Material supplied:
——————

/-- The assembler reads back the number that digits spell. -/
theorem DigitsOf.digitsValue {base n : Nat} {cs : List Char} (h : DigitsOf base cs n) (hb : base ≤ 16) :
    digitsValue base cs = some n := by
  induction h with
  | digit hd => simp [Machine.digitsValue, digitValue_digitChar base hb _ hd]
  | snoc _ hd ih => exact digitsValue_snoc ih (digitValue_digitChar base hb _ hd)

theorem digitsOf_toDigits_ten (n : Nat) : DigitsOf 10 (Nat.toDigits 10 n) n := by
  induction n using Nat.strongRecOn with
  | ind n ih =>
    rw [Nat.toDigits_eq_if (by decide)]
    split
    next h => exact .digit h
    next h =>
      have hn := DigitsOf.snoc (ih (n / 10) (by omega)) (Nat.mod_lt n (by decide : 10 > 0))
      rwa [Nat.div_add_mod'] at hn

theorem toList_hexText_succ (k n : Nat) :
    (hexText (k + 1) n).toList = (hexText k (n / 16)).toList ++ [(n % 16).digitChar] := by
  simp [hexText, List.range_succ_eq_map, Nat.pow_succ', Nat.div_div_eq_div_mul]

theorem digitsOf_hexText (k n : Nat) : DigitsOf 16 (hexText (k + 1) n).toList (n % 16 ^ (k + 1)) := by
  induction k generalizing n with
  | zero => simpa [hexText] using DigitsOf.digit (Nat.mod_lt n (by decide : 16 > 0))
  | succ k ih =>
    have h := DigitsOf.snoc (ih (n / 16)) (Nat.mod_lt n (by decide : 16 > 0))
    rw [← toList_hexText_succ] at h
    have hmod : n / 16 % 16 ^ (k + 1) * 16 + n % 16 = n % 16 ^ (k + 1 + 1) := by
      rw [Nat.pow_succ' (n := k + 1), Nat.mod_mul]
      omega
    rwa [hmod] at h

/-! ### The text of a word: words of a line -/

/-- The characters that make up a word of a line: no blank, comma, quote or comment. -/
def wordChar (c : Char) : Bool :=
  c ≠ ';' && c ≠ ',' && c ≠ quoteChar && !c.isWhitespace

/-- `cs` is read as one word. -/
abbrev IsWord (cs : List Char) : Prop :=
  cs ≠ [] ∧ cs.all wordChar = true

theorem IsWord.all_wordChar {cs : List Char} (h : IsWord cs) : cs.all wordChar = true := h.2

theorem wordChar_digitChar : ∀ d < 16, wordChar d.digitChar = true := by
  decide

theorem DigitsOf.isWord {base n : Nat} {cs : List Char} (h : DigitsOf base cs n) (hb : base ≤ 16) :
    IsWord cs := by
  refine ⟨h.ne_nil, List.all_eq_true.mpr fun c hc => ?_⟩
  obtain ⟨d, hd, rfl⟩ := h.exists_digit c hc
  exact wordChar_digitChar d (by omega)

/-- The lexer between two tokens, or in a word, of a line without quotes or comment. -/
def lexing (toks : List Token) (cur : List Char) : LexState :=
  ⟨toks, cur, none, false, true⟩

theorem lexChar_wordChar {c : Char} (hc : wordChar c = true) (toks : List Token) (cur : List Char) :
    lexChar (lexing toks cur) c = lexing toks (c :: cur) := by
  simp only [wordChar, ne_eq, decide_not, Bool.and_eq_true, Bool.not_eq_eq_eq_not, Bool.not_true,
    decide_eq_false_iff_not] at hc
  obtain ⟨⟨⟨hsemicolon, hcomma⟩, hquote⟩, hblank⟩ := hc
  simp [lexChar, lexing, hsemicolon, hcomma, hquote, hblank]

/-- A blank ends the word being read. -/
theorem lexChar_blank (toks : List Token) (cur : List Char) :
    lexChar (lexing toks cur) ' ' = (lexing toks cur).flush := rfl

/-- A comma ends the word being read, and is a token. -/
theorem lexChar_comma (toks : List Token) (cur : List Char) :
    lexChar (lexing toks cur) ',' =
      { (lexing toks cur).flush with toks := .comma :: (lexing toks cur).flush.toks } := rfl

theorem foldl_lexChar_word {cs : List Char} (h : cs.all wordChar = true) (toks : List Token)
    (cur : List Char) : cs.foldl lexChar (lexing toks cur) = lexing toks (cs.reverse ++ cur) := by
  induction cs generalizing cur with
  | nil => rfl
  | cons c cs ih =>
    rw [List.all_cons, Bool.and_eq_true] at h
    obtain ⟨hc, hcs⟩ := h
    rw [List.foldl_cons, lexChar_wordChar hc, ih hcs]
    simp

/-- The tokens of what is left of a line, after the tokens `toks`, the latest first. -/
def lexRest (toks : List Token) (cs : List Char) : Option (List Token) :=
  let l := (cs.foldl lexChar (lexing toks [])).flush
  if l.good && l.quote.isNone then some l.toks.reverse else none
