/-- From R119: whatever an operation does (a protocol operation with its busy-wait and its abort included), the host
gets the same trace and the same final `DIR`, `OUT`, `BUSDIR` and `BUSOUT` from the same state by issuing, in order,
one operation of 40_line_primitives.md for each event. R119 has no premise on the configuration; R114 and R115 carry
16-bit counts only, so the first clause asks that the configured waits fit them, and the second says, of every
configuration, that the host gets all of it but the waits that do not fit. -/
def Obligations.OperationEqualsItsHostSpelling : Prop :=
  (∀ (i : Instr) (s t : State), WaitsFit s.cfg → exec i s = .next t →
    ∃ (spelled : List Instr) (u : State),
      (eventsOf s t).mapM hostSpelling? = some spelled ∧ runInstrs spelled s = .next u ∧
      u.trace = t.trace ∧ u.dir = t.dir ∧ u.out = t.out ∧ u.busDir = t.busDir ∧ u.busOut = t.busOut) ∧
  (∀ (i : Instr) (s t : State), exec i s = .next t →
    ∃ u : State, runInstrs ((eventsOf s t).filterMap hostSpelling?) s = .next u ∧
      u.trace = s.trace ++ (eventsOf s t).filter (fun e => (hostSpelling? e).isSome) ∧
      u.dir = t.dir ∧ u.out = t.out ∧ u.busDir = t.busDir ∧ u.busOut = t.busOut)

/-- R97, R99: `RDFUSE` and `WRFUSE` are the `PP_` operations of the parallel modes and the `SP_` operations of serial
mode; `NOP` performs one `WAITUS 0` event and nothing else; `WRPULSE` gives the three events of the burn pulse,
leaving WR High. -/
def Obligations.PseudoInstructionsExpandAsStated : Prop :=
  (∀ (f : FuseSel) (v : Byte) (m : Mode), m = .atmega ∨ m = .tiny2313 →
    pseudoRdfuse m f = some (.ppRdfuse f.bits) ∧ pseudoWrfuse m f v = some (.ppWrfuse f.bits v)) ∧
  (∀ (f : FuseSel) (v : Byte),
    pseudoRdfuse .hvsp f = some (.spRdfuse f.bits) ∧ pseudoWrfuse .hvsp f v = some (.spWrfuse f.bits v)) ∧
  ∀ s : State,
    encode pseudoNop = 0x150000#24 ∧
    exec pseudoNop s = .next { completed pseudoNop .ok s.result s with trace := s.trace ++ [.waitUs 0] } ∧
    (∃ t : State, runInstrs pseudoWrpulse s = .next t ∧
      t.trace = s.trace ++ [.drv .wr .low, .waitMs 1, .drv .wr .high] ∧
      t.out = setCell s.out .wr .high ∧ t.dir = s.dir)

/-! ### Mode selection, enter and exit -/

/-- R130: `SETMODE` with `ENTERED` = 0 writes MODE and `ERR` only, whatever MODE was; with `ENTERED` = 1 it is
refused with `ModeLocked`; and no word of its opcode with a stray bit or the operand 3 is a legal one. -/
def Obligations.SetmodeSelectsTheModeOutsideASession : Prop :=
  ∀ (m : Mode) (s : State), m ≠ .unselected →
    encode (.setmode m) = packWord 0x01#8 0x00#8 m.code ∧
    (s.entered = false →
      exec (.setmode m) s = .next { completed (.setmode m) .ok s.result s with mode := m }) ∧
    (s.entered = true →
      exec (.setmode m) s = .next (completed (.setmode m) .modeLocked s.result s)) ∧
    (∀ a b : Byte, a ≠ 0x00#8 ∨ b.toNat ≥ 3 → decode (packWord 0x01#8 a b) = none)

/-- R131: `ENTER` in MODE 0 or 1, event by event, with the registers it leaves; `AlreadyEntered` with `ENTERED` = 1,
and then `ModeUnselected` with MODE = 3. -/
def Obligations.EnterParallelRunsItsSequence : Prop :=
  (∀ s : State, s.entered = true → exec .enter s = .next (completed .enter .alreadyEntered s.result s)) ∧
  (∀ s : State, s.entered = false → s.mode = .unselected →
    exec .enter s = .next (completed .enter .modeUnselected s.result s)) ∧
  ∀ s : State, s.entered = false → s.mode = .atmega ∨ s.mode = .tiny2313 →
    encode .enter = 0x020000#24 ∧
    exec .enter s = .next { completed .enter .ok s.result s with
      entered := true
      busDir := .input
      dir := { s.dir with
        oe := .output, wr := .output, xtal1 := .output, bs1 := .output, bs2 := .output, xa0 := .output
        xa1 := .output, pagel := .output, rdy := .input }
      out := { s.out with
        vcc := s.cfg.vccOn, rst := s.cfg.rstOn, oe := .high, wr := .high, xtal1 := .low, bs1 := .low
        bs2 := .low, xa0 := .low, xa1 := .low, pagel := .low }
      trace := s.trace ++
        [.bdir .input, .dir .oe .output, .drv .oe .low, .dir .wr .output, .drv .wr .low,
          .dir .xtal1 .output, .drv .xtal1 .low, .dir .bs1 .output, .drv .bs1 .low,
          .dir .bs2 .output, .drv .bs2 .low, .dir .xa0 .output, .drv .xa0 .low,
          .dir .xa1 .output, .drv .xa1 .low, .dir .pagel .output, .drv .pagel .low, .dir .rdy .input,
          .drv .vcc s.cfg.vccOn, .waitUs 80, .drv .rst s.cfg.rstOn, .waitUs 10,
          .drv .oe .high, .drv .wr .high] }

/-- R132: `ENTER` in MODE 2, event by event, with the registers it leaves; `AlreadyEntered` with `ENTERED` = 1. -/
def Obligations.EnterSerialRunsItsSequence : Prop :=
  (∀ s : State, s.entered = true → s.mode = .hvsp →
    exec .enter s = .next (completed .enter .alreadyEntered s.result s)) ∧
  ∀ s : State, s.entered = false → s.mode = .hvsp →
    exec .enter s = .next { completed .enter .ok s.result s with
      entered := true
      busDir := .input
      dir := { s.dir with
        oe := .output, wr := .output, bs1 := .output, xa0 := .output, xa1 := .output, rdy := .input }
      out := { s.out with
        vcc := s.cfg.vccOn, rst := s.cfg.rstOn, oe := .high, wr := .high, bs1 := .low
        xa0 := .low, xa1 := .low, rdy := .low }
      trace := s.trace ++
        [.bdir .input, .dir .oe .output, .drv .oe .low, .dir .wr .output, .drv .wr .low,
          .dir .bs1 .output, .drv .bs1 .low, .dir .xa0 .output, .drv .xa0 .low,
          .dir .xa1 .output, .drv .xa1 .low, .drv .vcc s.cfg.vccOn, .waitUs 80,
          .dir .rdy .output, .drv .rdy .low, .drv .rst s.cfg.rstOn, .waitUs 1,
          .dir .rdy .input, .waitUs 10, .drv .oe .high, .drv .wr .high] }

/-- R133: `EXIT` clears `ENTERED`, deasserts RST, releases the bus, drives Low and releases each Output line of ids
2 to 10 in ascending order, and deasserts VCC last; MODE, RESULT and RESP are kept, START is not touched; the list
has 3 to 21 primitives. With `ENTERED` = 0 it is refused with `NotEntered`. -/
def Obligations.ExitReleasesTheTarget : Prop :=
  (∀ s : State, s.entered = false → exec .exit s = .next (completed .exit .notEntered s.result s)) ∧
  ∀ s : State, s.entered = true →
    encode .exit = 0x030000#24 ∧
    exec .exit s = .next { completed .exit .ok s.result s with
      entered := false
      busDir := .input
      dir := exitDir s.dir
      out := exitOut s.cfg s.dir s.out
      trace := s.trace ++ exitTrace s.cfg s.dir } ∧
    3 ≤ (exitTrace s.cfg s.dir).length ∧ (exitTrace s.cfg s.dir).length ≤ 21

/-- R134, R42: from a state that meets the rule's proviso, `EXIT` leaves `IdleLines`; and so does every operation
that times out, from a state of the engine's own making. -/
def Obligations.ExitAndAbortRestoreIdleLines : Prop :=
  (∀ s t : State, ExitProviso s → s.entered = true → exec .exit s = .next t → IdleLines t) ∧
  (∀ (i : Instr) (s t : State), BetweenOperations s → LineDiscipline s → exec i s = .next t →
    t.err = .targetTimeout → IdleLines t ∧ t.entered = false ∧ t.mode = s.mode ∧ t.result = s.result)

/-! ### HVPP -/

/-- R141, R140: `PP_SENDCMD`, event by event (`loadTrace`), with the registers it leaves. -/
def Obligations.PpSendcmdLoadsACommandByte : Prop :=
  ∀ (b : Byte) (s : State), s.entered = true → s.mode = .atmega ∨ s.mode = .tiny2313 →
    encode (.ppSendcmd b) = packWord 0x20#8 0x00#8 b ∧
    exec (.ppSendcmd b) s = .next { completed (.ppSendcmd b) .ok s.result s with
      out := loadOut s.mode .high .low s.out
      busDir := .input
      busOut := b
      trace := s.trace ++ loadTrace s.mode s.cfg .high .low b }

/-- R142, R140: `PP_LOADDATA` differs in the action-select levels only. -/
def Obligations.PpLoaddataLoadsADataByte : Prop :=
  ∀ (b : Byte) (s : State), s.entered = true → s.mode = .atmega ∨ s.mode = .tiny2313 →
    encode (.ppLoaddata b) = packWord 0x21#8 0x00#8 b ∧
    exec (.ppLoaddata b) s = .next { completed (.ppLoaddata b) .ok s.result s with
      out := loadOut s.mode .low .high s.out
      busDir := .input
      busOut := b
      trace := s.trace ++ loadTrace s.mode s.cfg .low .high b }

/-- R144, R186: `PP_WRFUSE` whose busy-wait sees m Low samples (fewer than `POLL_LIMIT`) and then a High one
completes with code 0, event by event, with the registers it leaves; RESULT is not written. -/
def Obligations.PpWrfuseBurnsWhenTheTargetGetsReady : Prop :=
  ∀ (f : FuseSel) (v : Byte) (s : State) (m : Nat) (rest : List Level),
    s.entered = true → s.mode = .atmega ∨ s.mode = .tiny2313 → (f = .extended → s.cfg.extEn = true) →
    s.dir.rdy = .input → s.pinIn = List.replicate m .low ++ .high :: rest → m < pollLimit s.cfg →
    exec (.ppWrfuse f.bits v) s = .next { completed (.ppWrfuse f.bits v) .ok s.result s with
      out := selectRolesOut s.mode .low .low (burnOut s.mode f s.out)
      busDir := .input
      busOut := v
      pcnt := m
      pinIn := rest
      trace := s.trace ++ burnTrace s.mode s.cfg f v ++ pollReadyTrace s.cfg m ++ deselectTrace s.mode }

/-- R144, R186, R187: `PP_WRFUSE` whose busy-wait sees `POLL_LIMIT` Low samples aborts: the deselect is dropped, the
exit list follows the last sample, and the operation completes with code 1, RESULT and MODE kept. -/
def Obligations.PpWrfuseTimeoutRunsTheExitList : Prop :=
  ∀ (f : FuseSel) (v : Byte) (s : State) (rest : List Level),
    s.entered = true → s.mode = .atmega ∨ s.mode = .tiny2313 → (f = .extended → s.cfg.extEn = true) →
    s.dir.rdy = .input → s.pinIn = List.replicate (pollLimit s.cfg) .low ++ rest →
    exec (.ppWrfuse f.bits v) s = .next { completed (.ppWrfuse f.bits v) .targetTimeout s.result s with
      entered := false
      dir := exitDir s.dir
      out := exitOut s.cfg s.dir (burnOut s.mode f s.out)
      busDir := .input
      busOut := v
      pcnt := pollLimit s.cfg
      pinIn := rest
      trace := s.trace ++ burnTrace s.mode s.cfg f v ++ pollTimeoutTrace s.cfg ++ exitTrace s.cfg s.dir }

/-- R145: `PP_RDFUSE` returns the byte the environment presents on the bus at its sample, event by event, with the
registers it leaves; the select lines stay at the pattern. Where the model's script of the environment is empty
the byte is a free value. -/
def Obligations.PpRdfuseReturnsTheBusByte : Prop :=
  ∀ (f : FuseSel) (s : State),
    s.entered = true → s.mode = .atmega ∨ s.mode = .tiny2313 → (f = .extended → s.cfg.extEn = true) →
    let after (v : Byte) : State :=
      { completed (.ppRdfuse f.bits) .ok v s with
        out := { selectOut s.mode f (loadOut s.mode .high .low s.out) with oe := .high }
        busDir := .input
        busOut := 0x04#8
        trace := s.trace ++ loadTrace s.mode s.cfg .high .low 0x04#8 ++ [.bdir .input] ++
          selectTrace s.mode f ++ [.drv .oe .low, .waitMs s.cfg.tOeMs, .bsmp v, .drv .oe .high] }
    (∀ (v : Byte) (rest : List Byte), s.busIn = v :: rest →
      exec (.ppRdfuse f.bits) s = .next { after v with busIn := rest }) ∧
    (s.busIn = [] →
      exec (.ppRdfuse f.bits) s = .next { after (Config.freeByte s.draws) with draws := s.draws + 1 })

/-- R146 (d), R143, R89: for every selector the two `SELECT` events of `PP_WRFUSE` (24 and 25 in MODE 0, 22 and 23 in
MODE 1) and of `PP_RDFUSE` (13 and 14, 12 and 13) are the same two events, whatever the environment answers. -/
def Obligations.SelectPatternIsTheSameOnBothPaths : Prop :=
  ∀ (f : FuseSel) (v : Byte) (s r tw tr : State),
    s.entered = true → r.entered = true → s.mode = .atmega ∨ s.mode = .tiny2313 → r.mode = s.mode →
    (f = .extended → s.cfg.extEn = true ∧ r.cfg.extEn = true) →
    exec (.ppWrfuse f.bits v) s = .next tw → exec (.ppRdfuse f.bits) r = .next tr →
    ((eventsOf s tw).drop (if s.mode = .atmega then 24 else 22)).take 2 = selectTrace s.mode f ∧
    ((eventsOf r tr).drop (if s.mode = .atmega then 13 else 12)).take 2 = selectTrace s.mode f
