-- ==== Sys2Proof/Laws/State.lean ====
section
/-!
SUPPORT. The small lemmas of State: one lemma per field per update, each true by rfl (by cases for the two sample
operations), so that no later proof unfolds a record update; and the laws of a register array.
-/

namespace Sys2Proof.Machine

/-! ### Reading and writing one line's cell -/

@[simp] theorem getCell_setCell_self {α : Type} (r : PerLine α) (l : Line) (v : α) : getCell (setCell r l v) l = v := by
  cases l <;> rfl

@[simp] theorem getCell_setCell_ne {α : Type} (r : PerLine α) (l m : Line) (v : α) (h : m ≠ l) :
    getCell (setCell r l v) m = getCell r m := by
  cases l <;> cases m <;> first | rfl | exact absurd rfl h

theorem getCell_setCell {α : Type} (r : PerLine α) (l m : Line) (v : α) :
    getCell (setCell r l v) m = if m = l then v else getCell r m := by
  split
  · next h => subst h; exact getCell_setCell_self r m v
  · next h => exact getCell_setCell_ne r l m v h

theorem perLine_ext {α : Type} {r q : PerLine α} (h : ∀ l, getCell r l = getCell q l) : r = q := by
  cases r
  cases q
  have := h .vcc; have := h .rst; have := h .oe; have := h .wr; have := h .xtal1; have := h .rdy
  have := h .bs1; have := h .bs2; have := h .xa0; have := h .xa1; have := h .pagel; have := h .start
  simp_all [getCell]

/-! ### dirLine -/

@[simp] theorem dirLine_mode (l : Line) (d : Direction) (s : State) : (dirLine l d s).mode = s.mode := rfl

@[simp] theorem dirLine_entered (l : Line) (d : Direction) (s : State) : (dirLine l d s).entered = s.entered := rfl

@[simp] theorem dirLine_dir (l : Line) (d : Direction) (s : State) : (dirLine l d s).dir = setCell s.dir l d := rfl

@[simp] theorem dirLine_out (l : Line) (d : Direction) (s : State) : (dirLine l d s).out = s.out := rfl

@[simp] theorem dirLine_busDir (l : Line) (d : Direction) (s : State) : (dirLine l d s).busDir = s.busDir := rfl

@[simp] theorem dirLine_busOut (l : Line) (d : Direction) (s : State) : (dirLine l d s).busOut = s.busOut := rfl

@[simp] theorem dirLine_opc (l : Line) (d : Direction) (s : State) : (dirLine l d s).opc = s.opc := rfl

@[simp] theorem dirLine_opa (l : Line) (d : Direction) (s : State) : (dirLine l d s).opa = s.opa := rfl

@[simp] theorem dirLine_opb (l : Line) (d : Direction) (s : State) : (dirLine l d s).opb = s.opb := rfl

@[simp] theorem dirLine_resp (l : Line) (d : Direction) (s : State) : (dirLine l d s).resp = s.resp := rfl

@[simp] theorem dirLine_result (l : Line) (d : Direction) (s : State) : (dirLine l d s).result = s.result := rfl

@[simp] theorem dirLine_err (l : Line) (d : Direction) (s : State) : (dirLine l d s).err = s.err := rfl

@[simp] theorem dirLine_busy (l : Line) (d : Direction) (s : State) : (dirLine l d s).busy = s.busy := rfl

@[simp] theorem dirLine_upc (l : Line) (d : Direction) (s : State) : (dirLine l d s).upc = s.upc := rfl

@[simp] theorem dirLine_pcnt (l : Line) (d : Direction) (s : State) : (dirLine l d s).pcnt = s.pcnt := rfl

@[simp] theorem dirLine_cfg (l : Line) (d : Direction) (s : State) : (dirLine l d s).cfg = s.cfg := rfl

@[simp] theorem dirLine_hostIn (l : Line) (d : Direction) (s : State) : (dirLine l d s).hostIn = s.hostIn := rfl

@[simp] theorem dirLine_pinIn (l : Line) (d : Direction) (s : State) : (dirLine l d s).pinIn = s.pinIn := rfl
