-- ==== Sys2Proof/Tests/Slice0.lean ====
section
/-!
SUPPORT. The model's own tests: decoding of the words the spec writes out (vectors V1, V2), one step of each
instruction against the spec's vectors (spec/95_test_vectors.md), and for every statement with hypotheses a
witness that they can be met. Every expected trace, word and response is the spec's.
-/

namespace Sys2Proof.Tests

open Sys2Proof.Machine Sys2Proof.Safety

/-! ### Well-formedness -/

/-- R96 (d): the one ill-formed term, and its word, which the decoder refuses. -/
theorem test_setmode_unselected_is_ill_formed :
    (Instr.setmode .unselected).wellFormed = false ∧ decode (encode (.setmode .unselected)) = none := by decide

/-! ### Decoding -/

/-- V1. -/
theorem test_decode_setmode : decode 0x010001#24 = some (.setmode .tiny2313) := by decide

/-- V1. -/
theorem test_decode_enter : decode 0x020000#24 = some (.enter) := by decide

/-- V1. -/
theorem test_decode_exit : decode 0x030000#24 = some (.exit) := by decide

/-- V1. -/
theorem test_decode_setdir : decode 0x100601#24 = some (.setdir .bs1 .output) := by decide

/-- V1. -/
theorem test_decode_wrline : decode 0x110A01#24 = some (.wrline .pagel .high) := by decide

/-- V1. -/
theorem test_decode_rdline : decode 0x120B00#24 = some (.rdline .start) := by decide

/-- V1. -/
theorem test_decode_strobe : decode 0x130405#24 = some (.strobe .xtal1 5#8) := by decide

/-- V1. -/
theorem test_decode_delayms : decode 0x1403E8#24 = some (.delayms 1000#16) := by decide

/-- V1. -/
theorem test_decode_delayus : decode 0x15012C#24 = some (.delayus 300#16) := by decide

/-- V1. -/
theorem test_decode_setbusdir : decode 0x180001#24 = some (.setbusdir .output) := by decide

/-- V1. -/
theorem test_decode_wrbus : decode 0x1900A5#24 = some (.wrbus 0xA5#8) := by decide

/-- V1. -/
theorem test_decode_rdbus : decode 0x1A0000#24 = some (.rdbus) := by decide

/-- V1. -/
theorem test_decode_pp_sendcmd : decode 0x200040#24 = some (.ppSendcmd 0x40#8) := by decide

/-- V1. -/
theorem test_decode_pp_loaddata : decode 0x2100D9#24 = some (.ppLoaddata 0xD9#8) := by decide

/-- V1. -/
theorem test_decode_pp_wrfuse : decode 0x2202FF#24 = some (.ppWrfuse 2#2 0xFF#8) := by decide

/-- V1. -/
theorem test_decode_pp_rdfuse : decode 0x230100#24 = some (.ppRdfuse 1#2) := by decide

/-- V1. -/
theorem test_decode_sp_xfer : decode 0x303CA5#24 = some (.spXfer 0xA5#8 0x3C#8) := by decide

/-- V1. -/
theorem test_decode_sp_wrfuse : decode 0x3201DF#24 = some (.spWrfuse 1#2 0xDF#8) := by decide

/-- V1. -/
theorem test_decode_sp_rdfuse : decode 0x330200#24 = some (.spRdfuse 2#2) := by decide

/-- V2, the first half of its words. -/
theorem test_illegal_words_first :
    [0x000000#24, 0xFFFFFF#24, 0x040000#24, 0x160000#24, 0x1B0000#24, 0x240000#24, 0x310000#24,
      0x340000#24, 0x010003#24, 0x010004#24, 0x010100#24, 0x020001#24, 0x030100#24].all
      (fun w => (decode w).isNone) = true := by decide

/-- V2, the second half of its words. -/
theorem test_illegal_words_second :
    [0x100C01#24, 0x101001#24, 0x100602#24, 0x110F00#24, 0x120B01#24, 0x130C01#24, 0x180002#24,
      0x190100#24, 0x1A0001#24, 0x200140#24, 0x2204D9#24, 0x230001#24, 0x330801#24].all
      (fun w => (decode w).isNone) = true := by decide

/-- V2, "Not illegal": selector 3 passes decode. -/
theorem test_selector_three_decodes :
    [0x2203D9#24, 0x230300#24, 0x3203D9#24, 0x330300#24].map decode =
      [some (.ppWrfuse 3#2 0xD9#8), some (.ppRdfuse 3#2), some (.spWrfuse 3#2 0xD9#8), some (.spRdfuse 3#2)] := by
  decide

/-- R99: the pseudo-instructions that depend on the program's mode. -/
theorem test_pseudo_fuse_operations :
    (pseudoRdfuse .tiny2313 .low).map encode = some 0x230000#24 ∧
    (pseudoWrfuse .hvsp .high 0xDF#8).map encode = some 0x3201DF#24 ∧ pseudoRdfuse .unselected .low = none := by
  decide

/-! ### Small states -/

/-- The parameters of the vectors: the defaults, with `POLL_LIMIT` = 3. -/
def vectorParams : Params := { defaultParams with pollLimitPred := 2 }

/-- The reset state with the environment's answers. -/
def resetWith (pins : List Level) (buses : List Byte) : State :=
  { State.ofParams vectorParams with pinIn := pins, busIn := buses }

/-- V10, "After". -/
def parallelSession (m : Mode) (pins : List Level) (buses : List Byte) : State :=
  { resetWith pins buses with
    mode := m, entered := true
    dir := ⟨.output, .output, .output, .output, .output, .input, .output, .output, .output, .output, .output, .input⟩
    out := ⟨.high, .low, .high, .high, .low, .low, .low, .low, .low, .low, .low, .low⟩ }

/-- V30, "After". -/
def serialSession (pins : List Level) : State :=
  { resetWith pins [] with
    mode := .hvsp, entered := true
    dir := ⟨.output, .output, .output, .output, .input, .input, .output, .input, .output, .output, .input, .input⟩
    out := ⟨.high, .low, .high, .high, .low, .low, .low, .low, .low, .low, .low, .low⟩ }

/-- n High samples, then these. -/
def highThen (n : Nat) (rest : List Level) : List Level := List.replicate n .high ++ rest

——————

Work request:
Working from the material above, retype exactly the lines from the one with "exact wordChar_digitChar d (by omega)" through the one with "lexChar (lexing toks cur) c", both included, and only those lines.

Answer to this task:
  exact wordChar_digitChar d (by omega)

/-- The lexer between two tokens, or in a word, of a line without quotes or comment. -/
def lexing (toks : List Token) (cur : List Char) : LexState :=
  ⟨toks, cur, none, false, true⟩

theorem lexChar_wordChar {c : Char} (hc : wordChar c = true) (toks : List Token) (cur : List Char) :
    lexChar (lexing toks cur) c = lexing toks (c :: cur) := by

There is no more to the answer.